**Exercise brief:**
Print the data that follows exactly as it stands, from its first line through the line containing "set_option linter.all false", and stop there.

(Saved entries)
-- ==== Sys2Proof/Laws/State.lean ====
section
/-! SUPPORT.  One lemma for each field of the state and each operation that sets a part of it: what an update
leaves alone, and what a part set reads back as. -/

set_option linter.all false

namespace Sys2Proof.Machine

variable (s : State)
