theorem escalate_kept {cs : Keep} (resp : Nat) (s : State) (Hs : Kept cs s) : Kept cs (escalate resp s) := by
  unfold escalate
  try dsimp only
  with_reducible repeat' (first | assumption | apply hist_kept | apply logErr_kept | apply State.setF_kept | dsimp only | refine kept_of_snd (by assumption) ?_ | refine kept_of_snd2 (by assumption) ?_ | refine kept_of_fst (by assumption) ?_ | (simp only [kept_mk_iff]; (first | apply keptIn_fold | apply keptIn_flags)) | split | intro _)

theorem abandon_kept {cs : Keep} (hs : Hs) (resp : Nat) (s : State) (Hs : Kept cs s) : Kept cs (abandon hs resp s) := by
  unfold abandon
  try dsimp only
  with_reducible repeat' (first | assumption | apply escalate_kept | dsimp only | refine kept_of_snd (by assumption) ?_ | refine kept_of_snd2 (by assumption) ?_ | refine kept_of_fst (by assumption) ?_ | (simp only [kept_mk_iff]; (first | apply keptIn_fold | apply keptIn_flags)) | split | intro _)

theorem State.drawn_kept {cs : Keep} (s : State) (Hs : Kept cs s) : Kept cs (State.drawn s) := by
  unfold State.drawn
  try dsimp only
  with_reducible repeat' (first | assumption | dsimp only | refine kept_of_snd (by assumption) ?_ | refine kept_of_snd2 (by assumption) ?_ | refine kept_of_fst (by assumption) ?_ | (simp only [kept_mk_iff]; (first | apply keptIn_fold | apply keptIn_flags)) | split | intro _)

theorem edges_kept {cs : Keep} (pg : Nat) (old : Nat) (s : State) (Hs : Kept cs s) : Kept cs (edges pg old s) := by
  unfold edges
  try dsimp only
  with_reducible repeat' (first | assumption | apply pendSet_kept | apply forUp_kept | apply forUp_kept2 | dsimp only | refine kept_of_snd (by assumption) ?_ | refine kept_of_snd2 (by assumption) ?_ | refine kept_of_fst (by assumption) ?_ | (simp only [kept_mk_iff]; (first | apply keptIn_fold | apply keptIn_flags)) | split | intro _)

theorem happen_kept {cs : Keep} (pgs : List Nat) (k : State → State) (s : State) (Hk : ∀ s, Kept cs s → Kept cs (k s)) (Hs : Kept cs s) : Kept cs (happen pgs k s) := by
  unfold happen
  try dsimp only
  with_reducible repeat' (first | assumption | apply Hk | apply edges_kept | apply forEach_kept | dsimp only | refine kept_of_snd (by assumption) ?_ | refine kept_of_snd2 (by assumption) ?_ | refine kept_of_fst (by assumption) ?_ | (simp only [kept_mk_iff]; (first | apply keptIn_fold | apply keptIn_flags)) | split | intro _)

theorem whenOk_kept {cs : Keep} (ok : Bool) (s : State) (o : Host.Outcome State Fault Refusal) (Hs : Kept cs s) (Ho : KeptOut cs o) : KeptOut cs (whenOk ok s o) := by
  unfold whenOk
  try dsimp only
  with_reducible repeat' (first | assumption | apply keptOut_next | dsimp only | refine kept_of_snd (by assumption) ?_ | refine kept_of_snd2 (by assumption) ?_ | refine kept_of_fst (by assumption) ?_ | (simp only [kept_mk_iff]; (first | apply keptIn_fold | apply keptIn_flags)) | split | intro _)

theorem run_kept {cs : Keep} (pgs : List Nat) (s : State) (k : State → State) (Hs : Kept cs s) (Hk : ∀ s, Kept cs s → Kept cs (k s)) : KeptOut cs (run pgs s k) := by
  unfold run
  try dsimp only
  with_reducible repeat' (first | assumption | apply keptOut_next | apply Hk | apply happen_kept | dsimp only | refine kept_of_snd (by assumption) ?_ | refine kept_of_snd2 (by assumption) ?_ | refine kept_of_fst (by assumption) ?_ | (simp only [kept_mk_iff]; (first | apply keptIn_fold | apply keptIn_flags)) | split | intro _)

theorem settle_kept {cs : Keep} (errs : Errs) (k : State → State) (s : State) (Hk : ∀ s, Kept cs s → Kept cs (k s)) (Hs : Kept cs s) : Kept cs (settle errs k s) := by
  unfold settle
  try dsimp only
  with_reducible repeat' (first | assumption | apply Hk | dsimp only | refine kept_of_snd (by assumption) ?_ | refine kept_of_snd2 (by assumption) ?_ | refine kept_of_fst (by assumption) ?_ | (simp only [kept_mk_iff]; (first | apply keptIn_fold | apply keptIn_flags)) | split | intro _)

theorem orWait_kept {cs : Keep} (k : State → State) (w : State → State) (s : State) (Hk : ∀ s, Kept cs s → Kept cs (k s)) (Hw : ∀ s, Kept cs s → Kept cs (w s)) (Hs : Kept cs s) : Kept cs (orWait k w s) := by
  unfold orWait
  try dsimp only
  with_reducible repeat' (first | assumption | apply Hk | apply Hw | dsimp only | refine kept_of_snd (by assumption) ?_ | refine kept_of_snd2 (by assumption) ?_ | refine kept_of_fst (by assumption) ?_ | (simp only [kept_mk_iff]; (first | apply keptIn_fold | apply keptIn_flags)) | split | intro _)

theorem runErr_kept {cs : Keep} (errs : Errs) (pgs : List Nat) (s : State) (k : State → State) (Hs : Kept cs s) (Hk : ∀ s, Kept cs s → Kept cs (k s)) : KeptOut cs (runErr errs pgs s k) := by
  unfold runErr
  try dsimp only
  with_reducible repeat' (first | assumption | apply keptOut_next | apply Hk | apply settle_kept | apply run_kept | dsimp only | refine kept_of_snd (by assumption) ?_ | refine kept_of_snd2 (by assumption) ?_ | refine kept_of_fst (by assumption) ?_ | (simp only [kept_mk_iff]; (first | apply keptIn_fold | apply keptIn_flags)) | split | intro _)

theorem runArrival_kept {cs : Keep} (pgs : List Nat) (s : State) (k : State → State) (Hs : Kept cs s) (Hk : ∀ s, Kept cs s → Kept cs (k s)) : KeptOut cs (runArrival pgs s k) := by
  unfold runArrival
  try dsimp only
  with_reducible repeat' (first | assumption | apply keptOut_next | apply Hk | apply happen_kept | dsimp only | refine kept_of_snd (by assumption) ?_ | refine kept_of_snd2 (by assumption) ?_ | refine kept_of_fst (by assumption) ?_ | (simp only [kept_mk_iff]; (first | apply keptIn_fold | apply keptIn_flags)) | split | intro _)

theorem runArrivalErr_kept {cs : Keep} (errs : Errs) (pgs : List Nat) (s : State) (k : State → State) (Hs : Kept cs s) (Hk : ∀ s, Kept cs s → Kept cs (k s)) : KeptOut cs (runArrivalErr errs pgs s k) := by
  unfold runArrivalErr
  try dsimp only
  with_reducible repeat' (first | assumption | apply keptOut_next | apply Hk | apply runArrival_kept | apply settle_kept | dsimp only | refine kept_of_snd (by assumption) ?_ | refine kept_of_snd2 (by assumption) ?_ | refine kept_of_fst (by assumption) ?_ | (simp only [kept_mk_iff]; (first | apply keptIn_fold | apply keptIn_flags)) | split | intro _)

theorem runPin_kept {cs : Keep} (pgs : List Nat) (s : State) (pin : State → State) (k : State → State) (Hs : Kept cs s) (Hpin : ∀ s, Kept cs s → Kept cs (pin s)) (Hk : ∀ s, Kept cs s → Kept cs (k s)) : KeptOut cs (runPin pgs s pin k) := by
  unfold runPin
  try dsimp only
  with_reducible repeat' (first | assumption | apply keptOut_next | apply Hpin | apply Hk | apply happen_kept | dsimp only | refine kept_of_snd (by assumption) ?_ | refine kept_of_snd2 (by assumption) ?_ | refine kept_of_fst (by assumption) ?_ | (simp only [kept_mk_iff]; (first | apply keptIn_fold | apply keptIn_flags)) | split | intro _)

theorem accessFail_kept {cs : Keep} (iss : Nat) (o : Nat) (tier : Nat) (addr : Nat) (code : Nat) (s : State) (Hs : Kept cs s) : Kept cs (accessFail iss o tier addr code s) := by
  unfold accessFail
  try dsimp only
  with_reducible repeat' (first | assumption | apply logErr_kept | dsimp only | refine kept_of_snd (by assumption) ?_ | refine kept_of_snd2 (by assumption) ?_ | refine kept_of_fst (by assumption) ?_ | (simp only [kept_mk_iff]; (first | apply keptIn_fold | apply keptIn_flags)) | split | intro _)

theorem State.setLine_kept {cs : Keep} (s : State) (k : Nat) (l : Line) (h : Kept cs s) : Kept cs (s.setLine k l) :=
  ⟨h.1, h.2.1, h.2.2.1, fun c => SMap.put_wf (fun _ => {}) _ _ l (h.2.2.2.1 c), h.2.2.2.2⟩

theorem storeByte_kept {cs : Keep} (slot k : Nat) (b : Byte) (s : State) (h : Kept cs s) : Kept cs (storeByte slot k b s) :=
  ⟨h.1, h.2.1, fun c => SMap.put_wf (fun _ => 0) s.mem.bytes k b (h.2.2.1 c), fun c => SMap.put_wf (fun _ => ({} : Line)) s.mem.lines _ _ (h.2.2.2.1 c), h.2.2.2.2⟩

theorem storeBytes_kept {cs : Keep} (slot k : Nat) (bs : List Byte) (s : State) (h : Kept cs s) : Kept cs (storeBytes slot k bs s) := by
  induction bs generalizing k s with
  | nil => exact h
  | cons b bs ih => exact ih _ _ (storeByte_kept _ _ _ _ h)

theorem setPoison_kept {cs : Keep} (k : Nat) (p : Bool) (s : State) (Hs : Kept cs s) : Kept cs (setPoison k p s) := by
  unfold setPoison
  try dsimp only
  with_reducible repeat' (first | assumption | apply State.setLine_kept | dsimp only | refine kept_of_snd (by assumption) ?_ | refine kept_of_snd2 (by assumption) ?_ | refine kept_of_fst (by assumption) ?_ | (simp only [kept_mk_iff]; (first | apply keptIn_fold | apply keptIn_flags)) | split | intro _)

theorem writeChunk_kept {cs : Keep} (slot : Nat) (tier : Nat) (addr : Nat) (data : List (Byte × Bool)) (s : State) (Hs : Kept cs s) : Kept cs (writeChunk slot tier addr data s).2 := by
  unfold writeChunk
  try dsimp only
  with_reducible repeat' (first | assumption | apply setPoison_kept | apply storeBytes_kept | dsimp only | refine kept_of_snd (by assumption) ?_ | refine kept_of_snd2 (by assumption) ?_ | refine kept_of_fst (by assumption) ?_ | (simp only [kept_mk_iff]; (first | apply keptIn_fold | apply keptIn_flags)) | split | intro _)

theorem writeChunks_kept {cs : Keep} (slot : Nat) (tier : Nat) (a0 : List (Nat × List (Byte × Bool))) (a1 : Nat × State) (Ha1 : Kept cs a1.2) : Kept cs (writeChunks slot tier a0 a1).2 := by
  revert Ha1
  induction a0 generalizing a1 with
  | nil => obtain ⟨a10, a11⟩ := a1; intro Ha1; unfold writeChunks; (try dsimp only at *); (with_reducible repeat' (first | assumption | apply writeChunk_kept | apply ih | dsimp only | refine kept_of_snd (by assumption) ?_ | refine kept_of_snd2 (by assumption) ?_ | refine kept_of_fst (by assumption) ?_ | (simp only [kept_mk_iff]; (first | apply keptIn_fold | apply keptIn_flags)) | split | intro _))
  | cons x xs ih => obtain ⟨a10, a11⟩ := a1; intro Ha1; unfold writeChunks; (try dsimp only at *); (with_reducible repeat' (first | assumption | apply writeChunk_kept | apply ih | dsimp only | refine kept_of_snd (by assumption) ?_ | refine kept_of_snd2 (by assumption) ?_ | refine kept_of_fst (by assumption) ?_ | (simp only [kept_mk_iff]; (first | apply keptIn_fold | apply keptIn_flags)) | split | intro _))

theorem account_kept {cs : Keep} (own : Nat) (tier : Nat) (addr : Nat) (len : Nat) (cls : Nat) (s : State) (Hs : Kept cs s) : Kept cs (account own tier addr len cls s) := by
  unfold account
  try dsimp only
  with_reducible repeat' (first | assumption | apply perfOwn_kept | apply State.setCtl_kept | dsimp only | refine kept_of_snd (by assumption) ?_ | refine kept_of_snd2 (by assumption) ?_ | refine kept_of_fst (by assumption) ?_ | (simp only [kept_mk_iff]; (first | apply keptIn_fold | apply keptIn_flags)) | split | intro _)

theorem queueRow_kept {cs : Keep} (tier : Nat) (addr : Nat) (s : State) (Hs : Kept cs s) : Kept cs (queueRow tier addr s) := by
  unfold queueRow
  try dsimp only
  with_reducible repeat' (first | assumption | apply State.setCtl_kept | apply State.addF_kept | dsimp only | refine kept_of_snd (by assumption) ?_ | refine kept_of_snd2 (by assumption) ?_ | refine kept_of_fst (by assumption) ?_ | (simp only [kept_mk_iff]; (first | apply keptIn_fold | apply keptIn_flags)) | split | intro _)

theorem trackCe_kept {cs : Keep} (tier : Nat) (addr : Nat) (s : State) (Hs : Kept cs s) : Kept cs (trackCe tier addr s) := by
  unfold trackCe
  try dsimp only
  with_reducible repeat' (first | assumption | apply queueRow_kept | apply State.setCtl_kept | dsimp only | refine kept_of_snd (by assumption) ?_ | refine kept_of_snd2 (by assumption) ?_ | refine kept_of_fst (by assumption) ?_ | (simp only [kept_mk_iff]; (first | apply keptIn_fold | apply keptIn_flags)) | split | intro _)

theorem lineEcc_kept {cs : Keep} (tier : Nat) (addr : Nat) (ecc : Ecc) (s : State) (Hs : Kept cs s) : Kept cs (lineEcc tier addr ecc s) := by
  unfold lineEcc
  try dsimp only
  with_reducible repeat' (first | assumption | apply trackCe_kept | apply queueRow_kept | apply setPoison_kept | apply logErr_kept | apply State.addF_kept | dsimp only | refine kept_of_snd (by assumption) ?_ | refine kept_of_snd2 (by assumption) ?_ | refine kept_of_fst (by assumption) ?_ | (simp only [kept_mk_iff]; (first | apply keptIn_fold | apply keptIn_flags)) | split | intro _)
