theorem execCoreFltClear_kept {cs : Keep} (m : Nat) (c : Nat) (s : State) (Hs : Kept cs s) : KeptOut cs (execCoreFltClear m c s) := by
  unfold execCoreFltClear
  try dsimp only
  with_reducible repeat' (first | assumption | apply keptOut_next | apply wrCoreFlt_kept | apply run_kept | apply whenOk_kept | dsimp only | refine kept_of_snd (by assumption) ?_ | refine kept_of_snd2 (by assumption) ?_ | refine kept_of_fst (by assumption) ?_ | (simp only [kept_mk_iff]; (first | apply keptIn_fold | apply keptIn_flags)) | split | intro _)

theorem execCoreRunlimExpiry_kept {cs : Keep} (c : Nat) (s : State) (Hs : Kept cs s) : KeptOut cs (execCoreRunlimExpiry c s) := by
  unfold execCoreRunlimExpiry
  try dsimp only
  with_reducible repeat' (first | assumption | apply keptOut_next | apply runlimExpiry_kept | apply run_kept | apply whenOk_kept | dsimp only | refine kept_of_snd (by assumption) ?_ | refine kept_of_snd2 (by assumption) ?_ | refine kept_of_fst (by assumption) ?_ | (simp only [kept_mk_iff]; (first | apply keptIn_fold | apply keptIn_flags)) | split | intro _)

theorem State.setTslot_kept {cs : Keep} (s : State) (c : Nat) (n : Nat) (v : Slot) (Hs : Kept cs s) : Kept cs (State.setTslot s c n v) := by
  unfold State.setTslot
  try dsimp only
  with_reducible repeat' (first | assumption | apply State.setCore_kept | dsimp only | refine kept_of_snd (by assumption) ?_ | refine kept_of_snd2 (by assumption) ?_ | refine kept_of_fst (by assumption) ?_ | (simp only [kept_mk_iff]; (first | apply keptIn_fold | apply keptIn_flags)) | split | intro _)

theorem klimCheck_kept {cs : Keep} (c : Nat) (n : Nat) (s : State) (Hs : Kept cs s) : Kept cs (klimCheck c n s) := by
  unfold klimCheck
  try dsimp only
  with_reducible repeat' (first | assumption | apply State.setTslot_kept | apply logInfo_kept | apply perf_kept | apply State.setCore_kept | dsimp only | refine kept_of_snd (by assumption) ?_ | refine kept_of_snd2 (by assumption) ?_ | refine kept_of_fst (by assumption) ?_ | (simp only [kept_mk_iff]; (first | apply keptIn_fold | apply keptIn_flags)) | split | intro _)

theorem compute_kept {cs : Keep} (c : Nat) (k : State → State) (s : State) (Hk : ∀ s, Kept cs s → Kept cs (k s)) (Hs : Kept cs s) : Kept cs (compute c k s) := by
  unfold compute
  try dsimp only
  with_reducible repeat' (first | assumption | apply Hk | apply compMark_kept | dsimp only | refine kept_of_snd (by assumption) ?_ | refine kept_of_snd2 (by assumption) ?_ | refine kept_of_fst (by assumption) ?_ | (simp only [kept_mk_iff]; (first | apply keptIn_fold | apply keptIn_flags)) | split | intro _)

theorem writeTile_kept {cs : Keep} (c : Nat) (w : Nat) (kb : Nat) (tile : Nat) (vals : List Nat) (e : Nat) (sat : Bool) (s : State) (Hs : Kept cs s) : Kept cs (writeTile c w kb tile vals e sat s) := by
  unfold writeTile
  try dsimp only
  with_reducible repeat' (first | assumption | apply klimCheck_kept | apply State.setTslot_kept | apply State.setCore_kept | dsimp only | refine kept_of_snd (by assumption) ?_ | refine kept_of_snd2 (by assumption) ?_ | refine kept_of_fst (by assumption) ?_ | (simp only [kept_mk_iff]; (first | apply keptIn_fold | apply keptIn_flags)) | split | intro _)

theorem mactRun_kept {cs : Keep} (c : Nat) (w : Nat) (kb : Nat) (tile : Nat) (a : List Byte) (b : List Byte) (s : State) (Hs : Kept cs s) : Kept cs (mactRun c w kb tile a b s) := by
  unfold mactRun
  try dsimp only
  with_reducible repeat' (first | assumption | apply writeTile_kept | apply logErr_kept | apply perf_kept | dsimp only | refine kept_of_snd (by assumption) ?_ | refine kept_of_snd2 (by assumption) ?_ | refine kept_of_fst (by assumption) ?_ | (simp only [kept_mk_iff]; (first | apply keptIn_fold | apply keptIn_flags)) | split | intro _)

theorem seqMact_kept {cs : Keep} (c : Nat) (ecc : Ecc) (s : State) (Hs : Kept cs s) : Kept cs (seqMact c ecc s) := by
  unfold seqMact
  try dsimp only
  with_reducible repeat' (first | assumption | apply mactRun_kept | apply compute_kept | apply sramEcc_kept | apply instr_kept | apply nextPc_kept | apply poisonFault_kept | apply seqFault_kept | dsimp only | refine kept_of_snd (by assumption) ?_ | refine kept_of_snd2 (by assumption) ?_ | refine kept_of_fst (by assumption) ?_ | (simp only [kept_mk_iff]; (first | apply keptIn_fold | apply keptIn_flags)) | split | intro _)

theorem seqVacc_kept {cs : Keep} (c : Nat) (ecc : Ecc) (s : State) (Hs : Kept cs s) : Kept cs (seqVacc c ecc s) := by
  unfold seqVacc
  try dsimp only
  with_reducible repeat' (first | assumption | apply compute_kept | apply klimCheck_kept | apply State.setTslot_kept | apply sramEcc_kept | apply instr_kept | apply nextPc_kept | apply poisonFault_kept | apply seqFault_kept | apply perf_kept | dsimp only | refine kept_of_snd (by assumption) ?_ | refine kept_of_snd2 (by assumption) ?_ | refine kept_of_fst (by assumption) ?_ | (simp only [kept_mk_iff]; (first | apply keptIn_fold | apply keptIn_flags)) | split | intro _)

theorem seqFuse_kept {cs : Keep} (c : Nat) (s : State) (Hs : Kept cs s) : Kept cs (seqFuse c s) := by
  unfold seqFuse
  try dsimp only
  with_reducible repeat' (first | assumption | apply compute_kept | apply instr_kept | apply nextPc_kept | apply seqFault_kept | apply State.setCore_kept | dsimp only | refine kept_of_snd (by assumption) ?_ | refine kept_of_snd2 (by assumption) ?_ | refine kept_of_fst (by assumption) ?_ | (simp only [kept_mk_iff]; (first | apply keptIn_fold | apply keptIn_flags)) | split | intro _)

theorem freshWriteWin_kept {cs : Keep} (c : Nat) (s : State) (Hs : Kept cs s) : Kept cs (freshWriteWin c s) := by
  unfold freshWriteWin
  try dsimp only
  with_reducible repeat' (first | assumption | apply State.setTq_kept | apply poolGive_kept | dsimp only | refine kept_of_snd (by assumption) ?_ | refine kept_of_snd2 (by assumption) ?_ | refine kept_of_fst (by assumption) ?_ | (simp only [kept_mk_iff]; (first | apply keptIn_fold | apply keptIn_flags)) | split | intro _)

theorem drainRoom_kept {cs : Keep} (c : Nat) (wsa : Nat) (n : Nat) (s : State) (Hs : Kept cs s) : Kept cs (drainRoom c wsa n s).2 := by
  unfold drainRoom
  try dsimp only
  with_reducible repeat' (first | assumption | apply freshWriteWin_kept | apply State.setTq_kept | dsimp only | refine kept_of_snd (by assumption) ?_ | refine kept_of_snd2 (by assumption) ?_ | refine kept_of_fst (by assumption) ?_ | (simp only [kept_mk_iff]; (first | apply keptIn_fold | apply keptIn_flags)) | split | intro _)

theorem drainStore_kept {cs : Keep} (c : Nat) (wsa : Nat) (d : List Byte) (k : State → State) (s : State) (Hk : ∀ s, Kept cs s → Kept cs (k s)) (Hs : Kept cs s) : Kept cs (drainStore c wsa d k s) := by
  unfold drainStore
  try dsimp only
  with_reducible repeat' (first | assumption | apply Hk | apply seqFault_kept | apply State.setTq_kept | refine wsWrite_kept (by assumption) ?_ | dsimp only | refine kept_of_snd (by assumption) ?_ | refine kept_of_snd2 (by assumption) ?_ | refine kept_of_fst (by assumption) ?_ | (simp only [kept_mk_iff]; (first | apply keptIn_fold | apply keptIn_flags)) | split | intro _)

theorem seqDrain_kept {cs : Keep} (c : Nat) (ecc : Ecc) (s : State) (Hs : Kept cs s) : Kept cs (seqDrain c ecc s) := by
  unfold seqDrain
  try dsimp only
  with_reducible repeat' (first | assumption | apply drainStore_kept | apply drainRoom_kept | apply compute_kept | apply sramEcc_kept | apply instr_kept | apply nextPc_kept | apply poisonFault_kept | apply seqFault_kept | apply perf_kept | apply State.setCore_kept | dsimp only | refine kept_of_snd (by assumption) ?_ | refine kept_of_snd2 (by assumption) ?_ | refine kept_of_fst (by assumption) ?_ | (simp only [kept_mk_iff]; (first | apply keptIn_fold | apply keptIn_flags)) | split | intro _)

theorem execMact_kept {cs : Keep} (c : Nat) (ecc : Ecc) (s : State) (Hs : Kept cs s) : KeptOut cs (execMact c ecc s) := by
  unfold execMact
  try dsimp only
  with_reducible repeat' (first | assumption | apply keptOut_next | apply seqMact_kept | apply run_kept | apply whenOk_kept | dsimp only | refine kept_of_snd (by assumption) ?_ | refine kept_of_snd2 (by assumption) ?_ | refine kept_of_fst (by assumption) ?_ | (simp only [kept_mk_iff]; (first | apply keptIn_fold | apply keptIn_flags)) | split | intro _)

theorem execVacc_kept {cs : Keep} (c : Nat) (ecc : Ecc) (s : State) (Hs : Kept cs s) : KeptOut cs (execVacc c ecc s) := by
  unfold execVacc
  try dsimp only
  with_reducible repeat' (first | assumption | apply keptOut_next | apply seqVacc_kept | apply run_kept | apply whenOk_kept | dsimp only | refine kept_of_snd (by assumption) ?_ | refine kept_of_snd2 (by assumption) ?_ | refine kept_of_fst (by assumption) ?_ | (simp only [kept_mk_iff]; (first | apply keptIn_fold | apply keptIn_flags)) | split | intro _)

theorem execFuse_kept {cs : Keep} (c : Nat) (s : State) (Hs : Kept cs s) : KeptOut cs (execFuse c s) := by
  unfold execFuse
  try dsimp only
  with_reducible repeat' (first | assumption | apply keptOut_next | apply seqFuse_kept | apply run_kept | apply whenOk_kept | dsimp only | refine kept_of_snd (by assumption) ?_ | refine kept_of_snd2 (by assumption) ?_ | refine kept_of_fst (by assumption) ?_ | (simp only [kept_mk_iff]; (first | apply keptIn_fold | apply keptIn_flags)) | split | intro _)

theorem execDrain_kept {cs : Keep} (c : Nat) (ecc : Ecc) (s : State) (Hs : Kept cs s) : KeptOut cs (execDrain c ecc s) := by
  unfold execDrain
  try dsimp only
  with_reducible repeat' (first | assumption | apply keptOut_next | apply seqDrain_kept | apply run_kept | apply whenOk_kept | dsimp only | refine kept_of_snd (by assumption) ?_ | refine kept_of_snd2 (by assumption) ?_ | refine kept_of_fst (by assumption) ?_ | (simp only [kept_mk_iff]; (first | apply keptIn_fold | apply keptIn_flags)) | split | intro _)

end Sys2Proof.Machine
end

**Reply to the exercise:**
-- ==== Sys2Proof/Laws/State.lean ====
section
/-! SUPPORT.  One lemma for each field of the state and each operation that sets a part of it: what an update
leaves alone, and what a part set reads back as. -/

set_option linter.all false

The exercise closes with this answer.